Chapter E, Problem 1ES

To determine

To solve:the givenset of linearequationfor value of variable using matrices and mathematical methodologies.

Answer to Problem 1ES

The value of variable is $x=2andy=-1$ .

Explanation of Solution

Given information:

The given is below set of linear equation:

  $\left\{\begin{array}{l}x+y=1\\ x-2y=4\end{array}\right\}$

Calculation:

The given is below set of linear equation:

  $\left\{\begin{array}{l}x+y=1\\ x-2y=4\end{array}\right\}$

The given equation is re-written below in matrices form:

  $\begin{array}{l}\left\{\begin{array}{l}x+y=1\\ x-2y=4\end{array}\right\}\\ \left(\begin{array}{cc}1& 1\\ 1& -2\end{array}\right)\left(\begin{array}{c}x\\ y\end{array}\right)=\left(\begin{array}{c}1\\ 4\end{array}\right)\end{array}$

This matrix representation is in form of:

  $AX=B$

Here matrix A represents coefficients of linear equation, matrix B represents the resultant of two equation and matrix $X$ represents variables of linear equations. Applying matrix properties as below:

  $\begin{array}{l}AX=B\\ A^{-1}AX=A^{-1}B\left[\text{multiply both side by}{A}^{-1}\right]\\ IX=A^{-1}B\left[I\text{is identity matrix and }IX=X\right]\\ X=A^{-1}B\end{array}$

So, the value of variables of linear equation is equal to product of inverse of matrix A and matrix B.

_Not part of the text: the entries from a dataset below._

/-! ### EN -/

/-- EN of a page has changed: an axis comes into or out of service (R297), a lane's link starts or stops (R264), a spoil
ring that comes up takes the overflow record (R269), and an Ethernet port negotiates or goes down (R333; log entry 80). -/
def State.enHook (s : State) (p : Page) (en : Bool) : State :=
  match p with
  | .ax a =>
    if en then s.setAx a (if s.shadow then axObserving else axIdle)
    else (s.modAxis a fun (h : AxisHw) => { h with vel := 0, acc := 0, move := none, homing := .none }).setAx a axDisabled
  | .vnl l => if en then s.laneOn l else s.laneOff l
  | .spl => if en then s.overflowOut else s
  | .eth _ =>
    if !en then (s.when (s.rd p HDR.PG_STAT_STATE == 2) fun t => t.raise p 9).setPage p 0
    else if s.on p ETH.CFG_SPEED && s.on p ETH.CFG_AN_EN then s.setPage p 1 else s
  | _ => s

/-- A write of `PG_CTRL` as a whole word (R35, R38 to R42). Its parts act in the order INIT, EN, LOCK and COMMIT_AT, CANCEL,
COMMIT; the spec orders CANCEL and COMMIT alone (log entry 53). -/
def State.ctrlWrite (s : State) (req : Req) (p : Page) (data : Nat) : State :=
  let en := bit data 0
  let moves := !(fixedEn p || isDdrs p) && en != s.on p HDR.PG_CTRL_EN
  let locks := bit data 2 && !s.on p HDR.PG_CTRL_LOCK
  if s.run p && (bit data 1 || moves || locks) then s.errAt p Err.rejectRun 0xC req.code
  else if s.pend p && bit data 8 && !bit data 12 then s.errAt p Err.commitBusy 0xC req.code
  else if p == .ddr && moves && !en && s.ddrState == ddrActive then s.errAt p Err.badValue 0xC req.code
  else
    let s := s.when (bit data 1) fun t => t.pageInit p
    let s := s.when moves fun t => (t.flag p HDR.PG_CTRL_EN en).enHook p en
    let s := (s.when locks fun t => t.wr p HDR.PG_CTRL_LOCK 1).wr p HDR.PG_CTRL_COMMIT_AT (bits data 11 9)
    let s := s.when (bit data 12) fun t => t.cancelPend p
    s.when (bit data 8) fun t => t.commitReq req p (bits data 11 9)

/-- R35. INIT returns the block registers and staged copies to reset values and withdraws any pending commit. -/
def execPgInit (req : Req) (p : Page) (data : Word) (s : State) : Host.Outcome State Fault Refusal :=
  .next <| s.gate req p 0xC fun s => s.ctrlWrite req p (data ||| 2).toNat

/-- R35, R38. LOCK makes the page's RWL registers read-only until device reset. -/
def execPgLock (req : Req) (p : Page) (data : Word) (s : State) : Host.Outcome State Fault Refusal :=
  .next <| s.gate req p 0xC fun s => s.ctrlWrite req p (data ||| 4).toNat

/-- R40. A commit request checks the staged set and becomes pending, or takes effect on arrival while RUN is 0. -/
def execCommit (req : Req) (p : Page) (data : Word) (s : State) : Host.Outcome State Fault Refusal :=
  .next <| s.gate req p 0xC fun s => s.ctrlWrite req p (data ||| 0x100).toNat

/-- R42. CANCEL withdraws a pending commit and keeps the staged values. -/
def execCancel (req : Req) (p : Page) (data : Word) (s : State) : Host.Outcome State Fault Refusal :=
  .next <| s.gate req p 0xC fun s => s.ctrlWrite req p (data ||| 0x1000).toNat

/-- R40, R41. The boundary a page's commit waits for is here: an axis takes its set at its profile update, every other page
copies its staged set in a page gap. The boundaries line, band and page are taken by the commands at which they fall (the line
tick, the start of a line in the engine, the dealing of a line): at any other moment they are not here (log entry 54). -/
def execCommitDone (p : Page) (s : State) : Host.Outcome State Fault Refusal :=
  let ripe := s.commits.any fun e => e.1 == p && decide (e.2 + 2 ≤ s.dclk)
  if s.devUp && s.pend p && ripe then
    match p with
    | .ax a => .next (s.axTake a)
    | _ => .next (s.when (s.rd p HDR.PG_STAT_PEND_AT == 4 && s.inGap p) fun t => t.commitPage p)
  else .next s

end Sys2Proof.Machine
end

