-- ==== Sys2Proof/Machine/Dispatch.lean ====
section
/-! DEFINITION. Which meaning each command has: one arm per constructor. -/

namespace Sys2Proof.Machine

Now it is known that inverse of matrix is equal to adjoint of A divided by determinant of matrix A, as below:

  $A^{-1}=\frac{1}{\left|A\right|}adj(A)$

Put value in above formula to find value of A inverse for given linear equation:

  $\begin{array}{l}{A}^{-1}=\frac{1}{(1)(-2)-(1)(1)}\left(\begin{array}{cc}-2& -1\\ -1& 1\end{array}\right)\\ A^{-1}=\frac{1}{-2-1}\left(\begin{array}{cc}-2& -1\\ -1& 1\end{array}\right)\\ A^{-1}=\frac{1}{-3}\left(\begin{array}{cc}-2& -1\\ -1& 1\end{array}\right)\end{array}$

Put value A inverse and B in formula for variables, as below:

  $\begin{array}{l}X=A^{-1}B\\ \left(\begin{array}{c}x\\ y\end{array}\right)=\frac{1}{-3}\left(\begin{array}{cc}-2& -1\\ -1& 1\end{array}\right)\left(\begin{array}{c}1\\ 4\end{array}\right)\\ \left(\begin{array}{c}x\\ y\end{array}\right)=\frac{1}{-3}\left(\begin{array}{c}-6\\ 3\end{array}\right)\left[\text{multiply the matrices first}\right]\\ \left(\begin{array}{c}x\\ y\end{array}\right)=\left(\begin{array}{c}2\\ -1\end{array}\right)\end{array}$

Hence, the value of variable is $x=2andy=-1$ .